|Title:||Testing Different Methods of Improving the External Validity of Impact Evaluations in Education|
|Principal Investigator:||Olsen, Robert||Awardee:||Abt Associates, Inc.|
|Program:||Statistical and Research Methodology in Education [Program Details]|
|Award Period:||2 years||Award Amount:||$489,178|
|Type:||Methodological Innovation||Award Number:||R305D100041|
Co-Principal Investigator: Bell, Stephen
Purpose: This study was motivated by the observation that most major, multi-site evaluations in education have chosen participating sites (e.g., districts, schools, or grantees) "purposively" and not randomly. This raises possible concerns about the generalizability of the findings from these studies. The goal of this project was to provide evidence regarding the external validity of evaluations that are based on purposive samples.
Project Activities: Part 1 of the study considered how, and under what conditions, evaluations of educational programs that select sites purposively can produce externally valid impact estimates for the program as a whole. To address this question, this project (1) conducted simulations using data from real educational program evaluations to estimate how different the impacts are likely to be between purposive samples of sites and random samples of sites; (2) identified and developed methods for making findings from purposive samples more representative of program sites; (3) assessed the conditions under which these methods produce unbiased impact and standard error estimates; and (4) tested how well these methods work in real evaluations of educational programs.
Part 2 of the study considered how, and under what conditions, evaluations of educational interventions can produce externally valid estimates of the interventions' impacts for schools and districts that did not participate in the evaluation. To address this question, the project (1) identified and developed methods for predicting the impacts of an intervention for sites that are not participating in the evaluation; (2) assessed the conditions under which these methods produce unbiased impact and standard error estimates for these sites; and (3) tested how well these methods work in real evaluations of educational programs (whether how well they work depends on how sites were selected for the evaluation).

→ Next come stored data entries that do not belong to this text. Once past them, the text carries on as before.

/-! TICK reads and writes only the registers (R41): it commutes with the writes of everything else. -/

theorem State.tick_setInput (P : Config.Params) (s : State) (l : List Input) :
    (s.setInput l).tick P = (s.tick P).setInput l := by
  rw [State.tick_eq, State.tick_eq]; rfl

theorem State.tick_recordDread (P : Config.Params) (s : State) (v : Byte) :
    (s.recordDread v).tick P = (s.tick P).recordDread v := by
  rw [State.tick_eq, State.tick_eq]; rfl

theorem step_tickWord {s : State} (hp : s.pend = false) (hs : s.service = .idle) (rest : List Input) :
    step (s.setInput (.ev 0b01#2 :: rest)) = .next ((s.tick Config.params).setInput rest) := by
  have hselect : select (.ev 0b01#2) (s.setInput (.ev 0b01#2 :: rest)) = .run .tick :=
    deliver_run (.inr (State.quiet_iff.mpr ⟨hp, hs⟩))
  rw [step_of_cons (State.setInput_input s _), hselect, ← State.tick_setInput]
  rfl

theorem core_run_tickWords {s : State} (hp : s.pend = false) (hs : s.service = .idle) (n : Nat) (l : List Input) :
    core.run n (s.setInput (List.replicate n (.ev 0b01#2) ++ l)) = .next ((s.ticks Config.params n).setInput l) := by
  induction n generalizing s with
  | zero => rfl
  | succ n ih =>
    rw [List.replicate_succ, List.cons_append, core_run_succ (step_tickWord hp hs _), State.ticks_succ]
    exact ih ((s.tick_pend _).trans hp) ((s.tick_service _).trans hs)

/-- Settles O57, by induction on the number of words: a TICK leaves nothing pending or in progress where nothing was. -/
theorem runOfTickWordsIsThatManyTicks : Obligations.RunOfTickWordsIsThatManyTicks :=
  fun n _ rest hp hs => core_run_tickWords hp hs n rest

theorem core_run_dread (s : State) (n : Nat) (l : List Input) :
    core.run (n + 1) (s.setInput (.dread :: l)) = core.run n (s.readDuty.setInput l) :=
  core_run_succ rfl

theorem core_run_serviceSteps {s : State} (hs : s.service = .begun) (n : Nat) (l : List Input) :
    core.run (n + 1) (s.setInput (.serviceSteps :: l)) =
      core.run n (((s.tick Config.params).setService .stepped).setInput l) := by
  apply core_run_succ
  have hsteps : (s.setInput l).stepService Config.params = ((s.setInput l).tick Config.params).setService .stepped :=
    if_pos hs
  rw [State.tick_setInput] at hsteps
  exact congrArg Host.Outcome.next hsteps

/-- Settles O55: the two reads before the steps record the old DUTY, which the steps neither read nor drop from the record, and
the two after them the new one. -/
theorem comparatorReadsOldThenNew : Obligations.ComparatorReadsOldThenNew := by
  intro s t rest hs ht
  change exec .tick (s.setInput rest) = .next t at ht
  rw [exec_tick, State.tick_setInput] at ht
  cases ht
  change core.run 5 (s.setInput (.dread :: .dread :: .serviceSteps :: .dread :: .dread :: rest)) = _
  have hbegun : s.readDuty.readDuty.service = .begun := hs
  rw [core_run_dread, core_run_dread, core_run_serviceSteps hbegun, core_run_dread, core_run_dread, core_run_zero]
  simp only [State.readDuty_eq, State.tick_recordDread]
  simp only [State.recordDread, State.setInput, State.setService, State.tick_dreads]

end Sys2Proof.Machine

end

/-! ## The decoder and the encoder undo each other (R34, R35, R36, R38) -/

section

namespace Sys2Proof

/-- What decodes to what: a word of one of the three formats that has words, by that format's table. -/
inductive DecodesTo : RawWord → Instr → Prop where
  | ev (v : EventWord) : DecodesTo ⟨.ev, v.toNat⟩ (decodeEv v)
  | ph (p : PhaseWord) : DecodesTo ⟨.ph, p.toNat⟩ (decodePh p)
  | cw (c : ControlWord) : DecodesTo ⟨.cw, c.toNat⟩ (decodeCw c)

theorem decode_ev (v : EventWord) : decode ⟨.ev, v.toNat⟩ = .ok (decodeEv v) :=
  (if_pos v.isLt).trans (by rw [BitVec.ofNat_toNat, BitVec.setWidth_eq])

theorem decode_ph (p : PhaseWord) : decode ⟨.ph, p.toNat⟩ = .ok (decodePh p) :=
  (if_pos p.isLt).trans (by rw [BitVec.ofNat_toNat, BitVec.setWidth_eq])

theorem decode_cw (c : ControlWord) : decode ⟨.cw, c.toNat⟩ = .ok (decodeCw c) :=
  (if_pos c.isLt).trans (by rw [BitVec.ofNat_toNat, BitVec.setWidth_eq])

/-- A number that fits the width of a format with words is the value of some word of that width. -/
theorem RawWord.exists_word_of_wellFormed {w : RawWord} (h : w.wellFormed = true) :
    (∃ v : EventWord, w = ⟨.ev, v.toNat⟩) ∨ (∃ p : PhaseWord, w = ⟨.ph, p.toNat⟩) ∨
      ∃ c : ControlWord, w = ⟨.cw, c.toNat⟩ := by
  obtain ⟨format, bits⟩ := w
  obtain ⟨hformat, hfit⟩ : format ≠ .unencoded ∧ bits < 2 ^ format.width := by simpa [RawWord.wellFormed] using h
  cases format with
  | ev => exact .inl ⟨.ofNatLT bits hfit, rfl⟩
  | ph => exact .inr (.inl ⟨.ofNatLT bits hfit, rfl⟩)
  | cw => exact .inr (.inr ⟨.ofNatLT bits hfit, rfl⟩)
  | unencoded => exact absurd rfl hformat

theorem RawWord.wellFormed_of_decode {w : RawWord} {i : Instr} (h : decode w = .ok i) : w.wellFormed = true := by
  obtain ⟨format, bits⟩ := w
  by_cases hfit : bits < 2 ^ format.width
  · cases format with
    | ev | ph | cw => simpa [RawWord.wellFormed] using hfit
    | unencoded => cases h
  · cases format with
    | ev | ph | cw => cases (if_neg hfit).symm.trans h
    | unencoded => cases h

theorem decodesTo_of_decode {w : RawWord} {i : Instr} (h : decode w = .ok i) : DecodesTo w i := by
  obtain ⟨v, rfl⟩ | ⟨p, rfl⟩ | ⟨c, rfl⟩ := w.exists_word_of_wellFormed (w.wellFormed_of_decode h)
  · cases (decode_ev v).symm.trans h; exact .ev v
  · cases (decode_ph p).symm.trans h; exact .ph p
  · cases (decode_cw c).symm.trans h; exact .cw c

theorem encode_decodeEv (v : EventWord) : encode (decodeEv v) = ⟨.ev, v.toNat⟩ := by
  revert v; decide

In both parts of the study, the researchers reanalyzed data from the National Evaluation of Upward Bound (which randomly selected 70 programs nationwide) and the second Reading First Implementation Study (which collected student information for all students within a state). In Part 1 of the study, the study team used these data to simulate both representative and purposive samples, estimate the average impacts from these samples, and compare the results. Then the study tested whether regression-based methods and weighting methods can "close the gap" and produce impact estimates from the purposive samples that are more similar to the impact estimates from purposive samples. In Part 2 of the study, the study team assessed how accurate average impact estimates are in predicting the impacts for individual sites that did not participate in the evaluationóbut may use evaluation results in deciding whether to adopt the intervention. In addition, they tested whether regression-based methods or weighting methods can yield improved predictions of the intervention's impact for these sites.
Publications and Products
Journal article, monograph, or newsletter
Bell, S.H., Olsen, R.B., Orr, L.L., and Stuart, E.A. (2016). Estimates of External Validity Bias When Impact Evaluations Select Sites Nonrandomly. Educational Evaluation and Policy Analysis, 38(2), 318–335.
Bell, S.H., and Stuart, E.A. (2016). On the "Where" of Social Experiments: The Nature and Extent of the Generalizability Problem. New Directions for Evaluation, 2016(152), 47–59.
Olsen, R.B., and Orr, L.L. (2016). On the "Where" of Social Experiments: Selecting More Representative Samples to Inform Policy. New Directions for Evaluation, 2016(152), 61–71.
Olsen, R.B., Orr, L.L., Bell, S.H., and Stuart, E.A. (2013). External Validity in Policy Evaluations That Choose Sites Purposively. Journal of Policy Analysis and Management, 32(1): 107–121.